Teraz do mnie dotarło, że naprawdę muszę uciekać.
Szybko się więc podniosłam i zaczęłam pędzić przed siebie. Uciekałam tam gdzie zawsze pojawiałam się po teleportacji do akademii.
W pewnym momencie popatrzyłam się za siebie i zobaczyłam, że biegnie za mną Golarz Filip. Pomimo iż byłam już zmęczona to przyśpieszyłam aby mnie nie złapał.
Gdy dobiegłam na miejsce szybko stanęłam na wyznaczonym miejscu i obraz przed oczami zaczął mi się rozmazywać. Ostatnie co usłyszałam to krzyk mężczyzny.
***
Albert
Siedziałem na metalowej ławce w jakimś pomieszczeniu które wyglądało jak piwnica. Do swojej ręki miałam przyczepione jakieś kable. Nie mogłem myśleć. Musiałem być posłuszny Panu.
Gdy tak siedziałem, usłyszałem, że ktoś otwiera drzwi...
- Albert to ty! - Ucieszył się Vincent.
Spojrzałem na mężczyznę.
- Jesteś. Wrogiem. - Powiedziałem mechanicznym głosem - Nie. Mogę. Z. Tobą. Iść.
- Albert... Ada cię potrzebuje... Martwi się o ciebie...
I wtedy poczułem, że zaczynam myśleć.
Poruszyłem delikatnie i ledwo widocznie palcami a potem przekręciłem lekko głowę w stronę kabli podłączonych do mojego ramienia. Całą swoją siłą podniosłem drugą rękę i wyrwałem je z mojego ciała.
Przeszły po mnie dreszcze.
Aż nagle poczułem jakbym wybudzał się z jakiegoś snu.
- Vincent...?
- Tak to ja.
- Gdzie ja jestem? Co się dzieje? I gdzie Ada?
Ostatnie pytanie było dla mnie najważniejsze.
- Jesteś w piwnicy Akademii. Aktualnie toczy się bitwa o Akademię a Ada jest już w Nowym Yorku. Ty również powinieneś tam wracać.
Ostatnie zdanie mnie zdziwiło.
- Zaraz... Przecież portale teleportują nas do kraju z którego pochodzimy... Do domu...
- Obiecuje ci, że trafisz do Nowego Yorku. Do Ady. Zaufaj mi.
- Dobrze.
Zastanowiłem się.
- A tak właściwie... To skoro mam wrócić do normalnego świata to czy to znaczy, że ta bajka już się kończy?

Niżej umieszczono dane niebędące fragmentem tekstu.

/-- The read of a single word, and its store into RESULT. -/
theorem runs_setResult {k : Nat} {op : Instr} {ms : List Micro} {s u : State} {rx : List Byte}
    (h : Runs k op ms s { u with words := readWords 1 rx }) :
    Runs (k + 1) op (ms ++ [.setResult]) s (withResult (wordOf rx) u) :=
  h.append (Runs.one (by simp) fun _ => rfl)

/-- Settles O30: the register read, and its word stored. -/
theorem rdRegCompletes : Obligations.RdRegCompletes := by
  intro a s r1 r2 r3 ⟨hs, hspeed, hburst, ha⟩ hl
  exact exec_of_runs hs rfl rfl rfl (runs_setResult (runs_regRead (.rdReg a) a s r1 r2 r3 hspeed ha hl)) hburst

/-- Settles O35: the VCOM read, and its word stored. -/
theorem rdVcomCompletes : Obligations.RdVcomCompletes := by
  intro s r1 r2 r3 ⟨hs, hspeed, hburst, ha⟩ hl
  exact exec_of_runs hs rfl rfl rfl (runs_setResult (runs_vcomRead .rdVcom s r1 r2 r3 hspeed ha hl)) hburst

/-! ### Bare command words and frames -/

/-- A framer instruction with a command word is `SendCmd` of that word (40_framer.md rule R150). -/
theorem startOf_wireOpcode {i : Instr} {c : Word16} (h : wireOpcode i = some c) (s : State) :
    frameLengthOk s.params i = true ∧ operandDefect i = none ∧ startOf i s = .ok (sendCmd c) := by
  cases i <;> cases h <;> exact ⟨rfl, rfl, rfl⟩

/-- Settles O26: every command word is sent by the one procedure. -/
theorem wireCommandsComplete : Obligations.WireCommandsComplete := by
  intro i c s rx hc ⟨hs, hspeed, hburst, ha⟩
  obtain ⟨hf, hd, hstart⟩ := startOf_wireOpcode hc s
  exact exec_of_runs hs hf hd hstart (runs_sendCmd i c s rx hspeed ha) hburst

theorem setSpeed_self {s : State} {sp : Speed} (h : s.speed = sp) : setSpeed sp s = s := by
  rw [setSpeed, ← h]

/-- Words that fit one chunk are sent as it, with nothing behind it (R152). -/
theorem chunkPayload_lit {s : State} {ws : List Word16} (h : ws.length ≤ chunkWords s.params) :
    chunkPayload s (.lit ws) 0 = ws ∧ afterChunk s.params (.lit ws) 0 = [.closeBatch] := by
  rw [chunkPayload_eq, srcWords_lit, List.drop_zero, List.take_of_length_le h]
  refine ⟨rfl, if_neg ?_⟩
  simp only [chunkSize, srcCount]
  omega

/-- A bare data frame is one exchange at the speed it finds (R118, R119). -/
theorem runs_bareDataFrame (op : Instr) {ws : List Word16} {s : State} {rx : List Byte}
    (hlen : ws.length ≤ chunkWords s.params) (hspeed : s.speed = .cmd) (ha : Answered s [rx]) :
    ∃ k, k ≤ 3 ∧ Runs k op (bareDataFrame ws) s (afterExchange s ⟨.cmd, chunkFrame ws, rx⟩) := by
  fun_cases bareDataFrame ws
  case case1 w => exact ⟨2, by omega, runs_sendData op w s rx hspeed ha⟩
  case case2 =>
    refine ⟨3, le_rfl, fun n rest => ?_⟩
    obtain ⟨hpayload, hafter⟩ := chunkPayload_lit hlen
    obtain ⟨hready, hbus⟩ := ha.head
    refine (engineRun_chunk (n + 1) op (.lit ws) 0 rest s rx hready hbus).trans ?_
    rw [hpayload, hafter, hspeed, List.singleton_append, engineRun_step n op .closeBatch rest _ (by simp), runMicro]
    exact congrArg (fun u => engineRun n (goOn op rest u)) (setSpeed_self (s := afterExchange s _) hspeed)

- Jeżeli nic nie zrobicie to się skończy.
- My? - Zdziwiłem się.
- Tak. Ty i Ada.
- A co my mamy zrobić?
- Uratować Akademię. Zanim zapytasz w jaki sposób to ci odpowiem: nie mam pojęcia. To WY musicie wymyślić jakiś plan. Gdybyśmy teraz już wiedzieli jak, użylibyśmy tego planu już teraz. A teraz uciekaj już. Im szybciej wymyślicie plan, tym lepiej.
- Dziękuje ci bardzo Vincencie. - Skinąłem głową po czym popędziłem po schodach.
To co zobaczyłem zszokowało mnie.
Wilkusy walczyły z robotami Golarza.
To była najprawdziwsza bitwa!
Przez to zamieszanie łatwo mi było przejść niezauważony po czym popędziłem do miejsca w którym pojawiałem się po każdej teleportacji do Akademii.
Stanąłem tam po czym obraz przed oczami zaczął mi się rozmazywać. Zamknąłem oczy a gdy je otworzyłem zobaczyłem...
Szczęśliwe miejsce Ady.
I wtedy zrozumiałem.
Nowy York był moim domem.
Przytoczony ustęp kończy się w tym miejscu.